Я балансировала на коленях на кровати и размахивала руками. Марат подлетел ко мне, прижал к себе, полностью обездвижив, и попытался успокоить.
— Эта тварь убила моего ребенка! Это она! Как я ее ненавижу!
— Кто, Оксан? Скажи нормально. Я не понимаю.
— Понимаешь! Ты все понимаешь! — влажные волосы налипли на щеки, попадали в рот и глаза. Я чувствовала, как мышцы Марата напрягаются, сдерживая меня, и захлебывалась криком. — Это ОНА! Она с того света не может оставить нас в покое!!!
— Сашка? — от того, с каким удивлением он произнес ее имя, я взвыла и задергалась раненым зверем. — Оксана, милая, успокойся. Она умерла, понимаешь? Умерла. Ее нет.
— Зачем ты ее притащил тогда?! Ну скажи, зачем?! Почему ты не мог оставить ее там?! Господи, она все испортила. Мой ребенок, господи...

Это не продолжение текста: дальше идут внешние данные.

-- ==== Sys2Proof/WellFormed.lean ====
section
/-! DEFINITION. Well-formedness: of an instruction, of a command word (spec/30_encoding.md R100, R106, R107) and of the
platform's parameters (spec/00_scope.md R10). -/

namespace Sys2Proof

/-- A command has no register-number, immediate or mode field (R100), so there is nothing to check in one. -/
def Instr.wf : Instr → Bool
  | .nop => true
  | .config => true
  | .encrypt => true
  | .decrypt => true
  | .pad => true
  | .unpad => true
  | .cbcenc => true
  | .cbcdec => true
  | .clear => true

/-- `RSV`, bits 31:8, must be zero (R100, R106). -/
def rsvIsZero (w : Word) : Bool := w.extractLsb' 8 24 == 0

/-- `OPC`, bits 7:0, names a command (R106, R107). -/
def opcIsAssigned (w : Word) : Bool := (w.extractLsb' 0 8).toNat ≤ 8

/-- A legal command word (R106). -/
def wordWf (w : Word) : Bool := rsvIsZero w && opcIsAssigned w

/-- 1 ≤ `MEM_SIZE` ≤ 2^32, and `REG_BASE` is 64-byte aligned (R10). -/
def Params.wf (p : Params) : Bool :=
  1 ≤ p.memSize && p.memSize ≤ Config.memLimit && p.regBase % 64 == 0

end Sys2Proof
end

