-- ==== Sys2Proof/Machine/Reset.lean ====
section
/-! DEFINITION. The platform's reset (spec/70_reset_and_hazards.md R240, R241). -/

namespace Sys2Proof.Machine

/-- `n` free bytes, drawn from number `d` on (R241, log 8). -/
def freeBytes (d : Nat) : Nat → List Byte
  | 0 => []
  | n + 1 => Config.freeByte d :: freeBytes (d + 1) n

/-- Every byte of one range becomes a free byte. -/
def scrambleSpan (r : Span) (s : State) : State :=
  { s with
    mem := s.mem.writeBytes r.base (freeBytes s.env.draws r.len)
    env := { s.env with draws := s.env.draws + r.len } }

/-- Every byte of the write range of a command in flight becomes a free byte; with none in flight nothing does (R241). -/
def scramble (s : State) : State :=
  if s.status.busy then (footprint s).writes.foldl (fun t r => scrambleSpan r t) s else s

/-- Every piece of state of the block at its reset value (R55, R240). Data memory, the platform's parameters and what surrounds
the block are not part of it (R30, log 8). -/
def resetBlock (s : State) : State :=
  { State.reset with params := s.params, mem := s.mem, env := s.env, faultSeen := s.faultSeen }

/-- The reset input is asserted: it abandons a command in flight (R240, R241). -/
def platformReset (s : State) : State := resetBlock (scramble s)

end Sys2Proof.Machine
end

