/-! ### raise -/

@[simp] theorem raise_params (e : ErrCode) (s : State) : (raise e s).params = s.params := rfl
@[simp] theorem raise_ctrl (e : ErrCode) (s : State) : (raise e s).ctrl = s.ctrl := rfl
@[simp] theorem raise_busy (e : ErrCode) (s : State) : (raise e s).status.busy = false := rfl
@[simp] theorem raise_done (e : ErrCode) (s : State) : (raise e s).status.done = true := rfl
@[simp] theorem raise_ovr (e : ErrCode) (s : State) : (raise e s).status.ovr = s.status.ovr := rfl
@[simp] theorem raise_err (e : ErrCode) (s : State) : (raise e s).status.err = e.byte := rfl
@[simp] theorem raise_outLen (e : ErrCode) (s : State) :
    (raise e s).outLen = 0 := rfl
@[simp] theorem raise_regs (e : ErrCode) (s : State) : (raise e s).regs = s.regs := rfl
@[simp] theorem raise_slot (e : ErrCode) (s : State) : (raise e s).slot = s.slot := rfl
@[simp] theorem raise_latch (e : ErrCode) (s : State) : (raise e s).latch = s.latch := rfl
@[simp] theorem raise_mem (e : ErrCode) (s : State) : (raise e s).mem = s.mem := rfl
@[simp] theorem raise_env (e : ErrCode) (s : State) : (raise e s).env = s.env := rfl
@[simp] theorem raise_faultSeen (e : ErrCode) (s : State) :
    (raise e s).faultSeen = (s.faultSeen || isFaultByte e.byte) := rfl

/-! ### finish -/

@[simp] theorem finish_params (m : Nat) (s : State) : (finish m s).params = s.params := rfl
@[simp] theorem finish_ctrl (m : Nat) (s : State) : (finish m s).ctrl = s.ctrl := rfl
@[simp] theorem finish_busy (m : Nat) (s : State) : (finish m s).status.busy = false := rfl
@[simp] theorem finish_done (m : Nat) (s : State) : (finish m s).status.done = true := rfl
@[simp] theorem finish_ovr (m : Nat) (s : State) : (finish m s).status.ovr = s.status.ovr := rfl
@[simp] theorem finish_err (m : Nat) (s : State) : (finish m s).status.err = 0 := rfl
@[simp] theorem finish_outLen (m : Nat) (s : State) :
    (finish m s).outLen = BitVec.ofNat 32 m := rfl
@[simp] theorem finish_regs (m : Nat) (s : State) : (finish m s).regs = s.regs := rfl
@[simp] theorem finish_slot (m : Nat) (s : State) : (finish m s).slot = s.slot := rfl
@[simp] theorem finish_latch (m : Nat) (s : State) : (finish m s).latch = s.latch := rfl
@[simp] theorem finish_mem (m : Nat) (s : State) : (finish m s).mem = s.mem := rfl
@[simp] theorem finish_env (m : Nat) (s : State) : (finish m s).env = s.env := rfl
@[simp] theorem finish_faultSeen (m : Nat) (s : State) : (finish m s).faultSeen = s.faultSeen := by
  simp [finish, complete, isFaultByte]

/-! ### ackStatus -/

@[simp] theorem ackStatus_params (v : Word) (s : State) : (ackStatus v s).params = s.params := rfl
@[simp] theorem ackStatus_ctrl (v : Word) (s : State) : (ackStatus v s).ctrl = s.ctrl := rfl
@[simp] theorem ackStatus_busy (v : Word) (s : State) : (ackStatus v s).status.busy = s.status.busy := rfl
@[simp] theorem ackStatus_done (v : Word) (s : State) : (ackStatus v s).status.done = (s.status.done && !v.getLsbD 1) := rfl
@[simp] theorem ackStatus_ovr (v : Word) (s : State) : (ackStatus v s).status.ovr = (s.status.ovr && !v.getLsbD 3) := rfl
@[simp] theorem ackStatus_err (v : Word) (s : State) : (ackStatus v s).status.err = s.status.err := rfl
@[simp] theorem ackStatus_outLen (v : Word) (s : State) : (ackStatus v s).outLen = s.outLen := rfl
@[simp] theorem ackStatus_regs (v : Word) (s : State) : (ackStatus v s).regs = s.regs := rfl
@[simp] theorem ackStatus_slot (v : Word) (s : State) : (ackStatus v s).slot = s.slot := rfl
@[simp] theorem ackStatus_latch (v : Word) (s : State) : (ackStatus v s).latch = s.latch := rfl
@[simp] theorem ackStatus_mem (v : Word) (s : State) : (ackStatus v s).mem = s.mem := rfl
@[simp] theorem ackStatus_env (v : Word) (s : State) : (ackStatus v s).env = s.env := rfl
@[simp] theorem ackStatus_faultSeen (v : Word) (s : State) : (ackStatus v s).faultSeen = s.faultSeen := rfl

/-! ### issue -/

@[simp] theorem issue_params (v : Word) (s : State) : (issue v s).params = s.params := rfl
@[simp] theorem issue_ctrl (v : Word) (s : State) : (issue v s).ctrl = s.ctrl := rfl
@[simp] theorem issue_busy (v : Word) (s : State) : (issue v s).status.busy = true := rfl
@[simp] theorem issue_done (v : Word) (s : State) : (issue v s).status.done = false := rfl
@[simp] theorem issue_ovr (v : Word) (s : State) : (issue v s).status.ovr = s.status.ovr := rfl
@[simp] theorem issue_err (v : Word) (s : State) : (issue v s).status.err = 0 := rfl
@[simp] theorem issue_outLen (v : Word) (s : State) : (issue v s).outLen = s.outLen := rfl
@[simp] theorem issue_regs (v : Word) (s : State) : (issue v s).regs = s.regs := rfl
@[simp] theorem issue_slot (v : Word) (s : State) : (issue v s).slot = s.slot := rfl
@[simp] theorem issue_latch (v : Word) (s : State) :
    (issue v s).latch = latchOf v s := rfl
@[simp] theorem issue_mem (v : Word) (s : State) : (issue v s).mem = s.mem := rfl
@[simp] theorem issue_env (v : Word) (s : State) : (issue v s).env = s.env := rfl
@[simp] theorem issue_faultSeen (v : Word) (s : State) : (issue v s).faultSeen = s.faultSeen := rfl

/-! ### markOverrun -/

@[simp] theorem markOverrun_params (s : State) : (markOverrun s).params = s.params := rfl
@[simp] theorem markOverrun_ctrl (s : State) : (markOverrun s).ctrl = s.ctrl := rfl
@[simp] theorem markOverrun_busy (s : State) : (markOverrun s).status.busy = s.status.busy := rfl
@[simp] theorem markOverrun_done (s : State) : (markOverrun s).status.done = s.status.done := rfl
@[simp] theorem markOverrun_ovr (s : State) : (markOverrun s).status.ovr = true := rfl
@[simp] theorem markOverrun_err (s : State) : (markOverrun s).status.err = s.status.err := rfl
@[simp] theorem markOverrun_outLen (s : State) : (markOverrun s).outLen = s.outLen := rfl
@[simp] theorem markOverrun_regs (s : State) : (markOverrun s).regs = s.regs := rfl
@[simp] theorem markOverrun_slot (s : State) : (markOverrun s).slot = s.slot := rfl
@[simp] theorem markOverrun_latch (s : State) : (markOverrun s).latch = s.latch := rfl
@[simp] theorem markOverrun_mem (s : State) : (markOverrun s).mem = s.mem := rfl
@[simp] theorem markOverrun_env (s : State) : (markOverrun s).env = s.env := rfl
@[simp] theorem markOverrun_faultSeen (s : State) : (markOverrun s).faultSeen = s.faultSeen := rfl

/-! ### writeCtrl -/

@[simp] theorem writeCtrl_params (v : Word) (s : State) : (writeCtrl v s).params = s.params := rfl
@[simp] theorem writeCtrl_ctrl (v : Word) (s : State) :
    (writeCtrl v s).ctrl = ctrlOfWord v := rfl
@[simp] theorem writeCtrl_status (v : Word) (s : State) : (writeCtrl v s).status = s.status := rfl
@[simp] theorem writeCtrl_outLen (v : Word) (s : State) : (writeCtrl v s).outLen = s.outLen := rfl
@[simp] theorem writeCtrl_regs (v : Word) (s : State) : (writeCtrl v s).regs = s.regs := rfl
@[simp] theorem writeCtrl_slot (v : Word) (s : State) : (writeCtrl v s).slot = s.slot := rfl
@[simp] theorem writeCtrl_latch (v : Word) (s : State) : (writeCtrl v s).latch = s.latch := rfl
@[simp] theorem writeCtrl_mem (v : Word) (s : State) : (writeCtrl v s).mem = s.mem := rfl
@[simp] theorem writeCtrl_env (v : Word) (s : State) : (writeCtrl v s).env = s.env := rfl
@[simp] theorem writeCtrl_faultSeen (v : Word) (s : State) : (writeCtrl v s).faultSeen = s.faultSeen := rfl

/-! ### setRegs -/

@[simp] theorem setRegs_params (r : ParamRegs) (s : State) : (setRegs r s).params = s.params := rfl
@[simp] theorem setRegs_ctrl (r : ParamRegs) (s : State) : (setRegs r s).ctrl = s.ctrl := rfl
@[simp] theorem setRegs_status (r : ParamRegs) (s : State) : (setRegs r s).status = s.status := rfl
@[simp] theorem setRegs_outLen (r : ParamRegs) (s : State) : (setRegs r s).outLen = s.outLen := rfl
@[simp] theorem setRegs_regs (r : ParamRegs) (s : State) :
    (setRegs r s).regs = r := rfl
@[simp] theorem setRegs_slot (r : ParamRegs) (s : State) : (setRegs r s).slot = s.slot := rfl
@[simp] theorem setRegs_latch (r : ParamRegs) (s : State) : (setRegs r s).latch = s.latch := rfl
@[simp] theorem setRegs_mem (r : ParamRegs) (s : State) : (setRegs r s).mem = s.mem := rfl
@[simp] theorem setRegs_env (r : ParamRegs) (s : State) : (setRegs r s).env = s.env := rfl
@[simp] theorem setRegs_faultSeen (r : ParamRegs) (s : State) : (setRegs r s).faultSeen = s.faultSeen := rfl

/-! ### popTurn -/

@[simp] theorem popTurn_params (s : State) : (popTurn s).params = s.params := rfl
@[simp] theorem popTurn_ctrl (s : State) : (popTurn s).ctrl = s.ctrl := rfl
@[simp] theorem popTurn_status (s : State) : (popTurn s).status = s.status := rfl
@[simp] theorem popTurn_outLen (s : State) : (popTurn s).outLen = s.outLen := rfl
@[simp] theorem popTurn_regs (s : State) : (popTurn s).regs = s.regs := rfl
@[simp] theorem popTurn_slot (s : State) : (popTurn s).slot = s.slot := rfl
@[simp] theorem popTurn_latch (s : State) : (popTurn s).latch = s.latch := rfl
@[simp] theorem popTurn_mem (s : State) : (popTurn s).mem = s.mem := rfl
@[simp] theorem popTurn_env (s : State) :
    (popTurn s).env = { s.env with sched := s.env.sched.tail } := rfl
@[simp] theorem popTurn_faultSeen (s : State) : (popTurn s).faultSeen = s.faultSeen := rfl

/-! ### engineNext -/

@[simp] theorem engineNext_params (s : State) : (engineNext s).params = s.params := rfl
@[simp] theorem engineNext_ctrl (s : State) : (engineNext s).ctrl = s.ctrl := rfl
@[simp] theorem engineNext_status (s : State) : (engineNext s).status = s.status := rfl
@[simp] theorem engineNext_outLen (s : State) : (engineNext s).outLen = s.outLen := rfl
@[simp] theorem engineNext_regs (s : State) : (engineNext s).regs = s.regs := rfl
@[simp] theorem engineNext_slot (s : State) : (engineNext s).slot = s.slot := rfl
@[simp] theorem engineNext_latch (s : State) : (engineNext s).latch = s.latch := rfl
@[simp] theorem engineNext_mem (s : State) : (engineNext s).mem = s.mem := rfl
@[simp] theorem engineNext_env (s : State) :
    (engineNext s).env = { s.env with sched := .engine :: s.env.sched } := rfl
@[simp] theorem engineNext_faultSeen (s : State) : (engineNext s).faultSeen = s.faultSeen := rfl

/-! ### popHost -/

@[simp] theorem popHost_params (s : State) : (popHost s).params = s.params := rfl
@[simp] theorem popHost_ctrl (s : State) : (popHost s).ctrl = s.ctrl := rfl
@[simp] theorem popHost_status (s : State) : (popHost s).status = s.status := rfl
@[simp] theorem popHost_outLen (s : State) : (popHost s).outLen = s.outLen := rfl
@[simp] theorem popHost_regs (s : State) : (popHost s).regs = s.regs := rfl
@[simp] theorem popHost_slot (s : State) : (popHost s).slot = s.slot := rfl
@[simp] theorem popHost_latch (s : State) : (popHost s).latch = s.latch := rfl
@[simp] theorem popHost_mem (s : State) : (popHost s).mem = s.mem := rfl
@[simp] theorem popHost_env (s : State) :
    (popHost s).env = { s.env with host := s.env.host.tail } := rfl
@[simp] theorem popHost_faultSeen (s : State) : (popHost s).faultSeen = s.faultSeen := rfl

Это раздавило меня и поселило в душе непрерывающееся отчаянье. Я все время плакала, не могла спать, просыпаясь в жутких кошмарах и дико крича. Именно тогда появились первые седые волосы. Я напоминала тень себя самой, не выходила из своей комнаты, не то что на улицу, не общалась с людьми, а если их видела, кого угодно, то сразу подступали неконтролируемые слезы.

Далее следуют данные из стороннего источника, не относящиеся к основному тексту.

-- ==== Sys2Proof/Tests/Slice0.lean ====
section
/-! SUPPORT. Tests: the refusals of well-formedness, the decoder on words written out from spec/30_encoding.md, single steps with the results of
spec/95_test_vectors.md (the vector is named in each comment), and a witness for the hypotheses of every statement. -/

namespace Sys2Proof.Tests

open Sys2Proof.Machine

/-! ### Helpers -/

/-- The outcome is a next state with this property. -/
def nextIs (o : Host.Outcome State Fault Refusal) (p : State → Bool) : Bool :=
  match o with
  | .next t => p t
  | .fault _ => false
  | .refused _ => false

/-- The outcome is this fault. -/
def faultIs (o : Host.Outcome State Fault Refusal) (f : Fault) : Bool :=
  match o with
  | .next _ => false
  | .fault g => g == f
  | .refused _ => false

/-- A command in flight: the word, the buffers, and the two latched control bits. -/
def flight (w src slen dst : Word) (harden ctlen : Bool) (s : State) : State :=
  { s with
    latch :=
      { word := w, src := src, slen := slen, dst := dst, kaddr := 0, klen := 0, ivaddr := 0, ivlen := 0
        harden := harden, ctlen := ctlen }
    status := { busy := true, done := false, ovr := false, err := 0 } }

/-- A CONFIG in flight. -/
def configFlight (kaddr klen ivaddr ivlen : Word) (s : State) : State :=
  { s with
    latch :=
      { word := 1, src := 0, slen := 0, dst := 0, kaddr := kaddr, klen := klen, ivaddr := ivaddr, ivlen := ivlen
        harden := false, ctlen := false }
    status := { busy := true, done := false, ovr := false, err := 0 } }

/-- Bytes placed in data memory. -/
def mem (a : Nat) (v : List Byte) (s : State) : State := { s with mem := s.mem.writeBytes a v }

/-- The host's accesses and the schedule. -/
def env (host : List HostOp) (sched : List Turn) (s : State) : State :=
  { s with env := { s.env with host := host, sched := sched } }

/-- K8 of spec/95_test_vectors.md section 1. -/
def k8 : List Byte :=
  [0x12, 0x34, 0x56, 0x78, 0x90, 0x12, 0x34, 0x56, 0x78, 0x90, 0x12, 0x34, 0x56, 0x78, 0x90, 0x12] ++
  [0x34, 0x56, 0x78, 0x90, 0x12, 0x34, 0x56, 0x78, 0x90, 0x12, 0x34, 0x56, 0x78, 0x90, 0x12, 0x34]

/-- IV8 of spec/95_test_vectors.md section 1. -/
def iv8 : List Byte :=
  [0x12, 0x34, 0x56, 0x78, 0x90, 0xab, 0xcd, 0xef, 0x12, 0x34, 0x56, 0x78, 0x90, 0xab, 0xcd, 0xef]

/-- The bytes `00 01 02 ...`. -/
def upTo (n : Nat) : List Byte := (List.range n).map (BitVec.ofNat 8)

/-- The machine with K8 and IV8 held. -/
def held (s : State) : State :=
  { s with slot := { configured := true, klen := 32, key := ⟨k8, by decide⟩, iv := ⟨iv8, by decide⟩ } }

/-- `STATUS` reads this word. -/
def statusIs (w : Word) (t : State) : Bool := readReg .status t == w

/-- `OUT_LEN` reads this number. -/
def lenIs (m : Nat) (t : State) : Bool := t.outLen.toNat == m

/-- Data memory holds these bytes from an address on. -/
def holds (a : Nat) (v : List Byte) (t : State) : Bool := t.mem.readBytes a v.length == v

/-! ### Well-formedness refuses -/

/-- R100, R106: a reserved bit set (W-4, W-5). -/
theorem test_wf_refuses_reserved_bit :
    rsvIsZero 0x00000102 = false ∧ rsvIsZero 0x80000000 = false ∧ wordWf 0x00000102 = false := by decide

/-- R107: an opcode above 0x08 (W-2, W-3). -/
theorem test_wf_refuses_reserved_opcode :
    opcIsAssigned 0x00000009 = false ∧ opcIsAssigned 0x000000FF = false ∧ wordWf 0x00000009 = false := by decide

/-- R10: no memory, too much memory, a base that is not 64-byte aligned. -/
theorem test_wf_refuses_params :
    Params.wf { memSize := 0, regBase := 0 } = false ∧ Params.wf { memSize := 0x100000001, regBase := 0 } = false ∧
    Params.wf { memSize := 0x1000, regBase := 0x20 } = false ∧ Params.wf { memSize := 1, regBase := 0x40 } = true := by
  decide

/-- R72: a `.mem` directive past the end of data memory. -/
theorem test_wf_refuses_mem_line :
    Line.wf Params.reset (.mem 0xFFF [1, 2]) = false ∧ Line.wf Params.reset (.mem 0xFFE [1, 2]) = true := by decide

/-- Every command is well formed (R100), and so is every word the encoder writes. -/
theorem test_wf_accepts_every_command : ∀ i ∈ Instr.all, i.wf = true ∧ wordWf (encode i) = true := by decide

/-! ### Decoding (R100 to R107) -/

theorem test_decode_nop : decode 0b000000000000000000000000_00000000 = .ok .nop := by decide
theorem test_decode_config : decode 0b000000000000000000000000_00000001 = .ok .config := by decide
theorem test_decode_encrypt : decode 0b000000000000000000000000_00000010 = .ok .encrypt := by decide
theorem test_decode_decrypt : decode 0b000000000000000000000000_00000011 = .ok .decrypt := by decide
theorem test_decode_pad : decode 0b000000000000000000000000_00000100 = .ok .pad := by decide
theorem test_decode_unpad : decode 0b000000000000000000000000_00000101 = .ok .unpad := by decide
theorem test_decode_cbcenc : decode 0b000000000000000000000000_00000110 = .ok .cbcenc := by decide
theorem test_decode_cbcdec : decode 0b000000000000000000000000_00000111 = .ok .cbcdec := by decide
theorem test_decode_clear : decode 0b000000000000000000000000_00001000 = .ok .clear := by decide

/-- W-2 to W-5. -/
theorem test_decode_rejects :
    decode 0x00000009 = .error .reservedOpcode ∧ decode 0x000000FF = .error .reservedOpcode ∧
    decode 0x00000102 = .error .reservedBitsSet ∧ decode 0x80000000 = .error .reservedBitsSet := by decide

/-- R75, R101: four bytes, the lowest address first; no other length is a command. -/
theorem test_decode_bytes :
    decodeBytes [0x03, 0x00, 0x00, 0x00] = some .decrypt ∧ decodeBytes [0x00, 0x00, 0x00, 0x03] = none ∧
    decodeBytes [0x03] = none ∧ decodeBytes [] = none := by decide

theorem test_decode_table_word : decodeTableWord 32 0x08 = some .clear ∧ decodeTableWord 32 0x109 = none := by decide

/-- R-15: `STATUS` 0x0003_0006 as the bus carries it. -/
theorem test_window_bytes :
    (List.range 4).map (fun k => windowByte 0x08 k (finish 0 (held State.reset))) = [0x06, 0x00, 0x03, 0x00] := by decide

/-- A placed word runs as the first command after reset: PAD of nothing writes 16 bytes at address 0 (PD-1). -/
theorem test_placed_word_runs :
    nextIs (step (State.reset.withFetchWord 32 4)) (fun t => statusIs 0x00000002 t && lenIs 16 t &&
      holds 0 (List.replicate 16 0x10) t) = true := by decide

/-! ### NOP, CONFIG, CLEAR (section 4) -/

/-- R-10, second half. -/
theorem test_nop : nextIs (exec .nop (flight 0 0 0 0 false false State.reset)) (fun t =>
    statusIs 0x00000002 t && lenIs 0 t) = true := by decide

/-- Table 4.1 at length 24, and the key filled up with zero bytes (R50). -/
theorem test_config_24 :
    nextIs (exec .config (configFlight 0x100 24 0x200 16 (mem 0x100 (upTo 40) (mem 0x200 (upTo 16) State.reset))))
      (fun t => statusIs 0x00020006 t && t.slot.key.val == upTo 24 ++ List.replicate 8 0 && t.slot.iv.val == upTo 16) = true := by
  decide

/-- C-7: a CONFIG that fails keeps the object. -/
theorem test_config_failure :
    nextIs (exec .config (configFlight 0x100 20 0x200 16 (held State.reset)))
      (fun t => statusIs 0x00030106 t && t.slot == (held State.reset).slot) = true := by decide

/-- C-9. -/
theorem test_clear : nextIs (exec .clear (flight 8 0 0 0 false false (held State.reset))) (fun t =>
    statusIs 0x00000002 t && t.slot == Slot.empty) = true := by decide

/-! ### PAD and UNPAD (section 5) -/

/-- PD-2. -/
theorem test_pad : nextIs (exec .pad (flight 4 0x300 3 0x400 false false (mem 0x300 [0x61, 0x61, 0x61] State.reset)))
    (fun t => lenIs 16 t && holds 0x400 ([0x61, 0x61, 0x61] ++ List.replicate 13 0x0d) t) = true := by decide

/-- PD-6. -/
theorem test_pad_overlap :
    nextIs (exec .pad (flight 4 0x300 3 0x302 false false (mem 0x300 [0x61, 0x61, 0x61] State.reset)))
      (fun t => statusIs 0x00001302 t && holds 0x300 [0x61, 0x61, 0x61, 0] t) = true := by decide

/-- UP-8: F keeps 14 bytes, H raises. -/
theorem test_unpad_variants :
    nextIs (exec .unpad (flight 5 0x500 16 0 false false (mem 0x500 (List.replicate 14 0x61 ++ [3, 2]) State.reset)))
      (fun t => statusIs 0x00000002 t && lenIs 14 t) = true ∧
    nextIs (exec .unpad (flight 5 0x500 16 0 true false (mem 0x500 (List.replicate 14 0x61 ++ [3, 2]) State.reset)))
      (fun t => statusIs 0x00000502 t && lenIs 0 t) = true := by decide

/-- UP-14: a pad count of 17 in 32 bytes; and UP-12 under F, which is recorded as a fault of the run (R203). -/
theorem test_unpad_bounds :
    nextIs (exec .unpad (flight 5 0x500 32 0 false false (mem 0x500 (List.replicate 31 0x61 ++ [0x11]) State.reset)))
      (fun t => lenIs 15 t && !t.faultSeen) = true ∧
    nextIs (exec .unpad (flight 5 0x500 15 0 false false (mem 0x500 (List.replicate 15 0x10) State.reset)))
      (fun t => statusIs 0x00002002 t && t.faultSeen) = true := by decide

Марат пытался меня успокоить, вытащить из собственной скорлупы. Заверял, что все наладится, будет хорошо, что у нас появятся еще дети, так много, как мы захотим, но ничего не выходило. Он искренне пытался что-то сделать самостоятельно, но когда нашел меня безразлично сидевшей с горсткой разноцветных таблеток в руке, сорвался сам и потащил меня к психотерапевту, которого я посещаю до сих пор.
Потом все наладилось, осталось в прошлом, и мы зажили, как раньше. Я успокоилась, взяла себя в руки и подумывала о втором ребенке. Видела, как муж хочет детей. Он мог о них говорить часами, а если в гости приходили друзья с детьми, то всегда с ними играл. И ему это нравилось.
На второго ребенка я решилась спустя два с половиной года. На четвертом месяце случился выкидыш. Именно тогда я полностью поседела.
— Мы со всем справимся, — заверил муж, который после выкидыша особенно пристально следил за мной, не успокоенный словами о том, что все будет хорошо. Он не доверял мне и боялся, что я снова сорвусь. — Ксюш, ты только не опускай руки. Все будет хорошо, милая.
— Давай в церковь сходим, — внезапно предложила ему, сильно озадачив.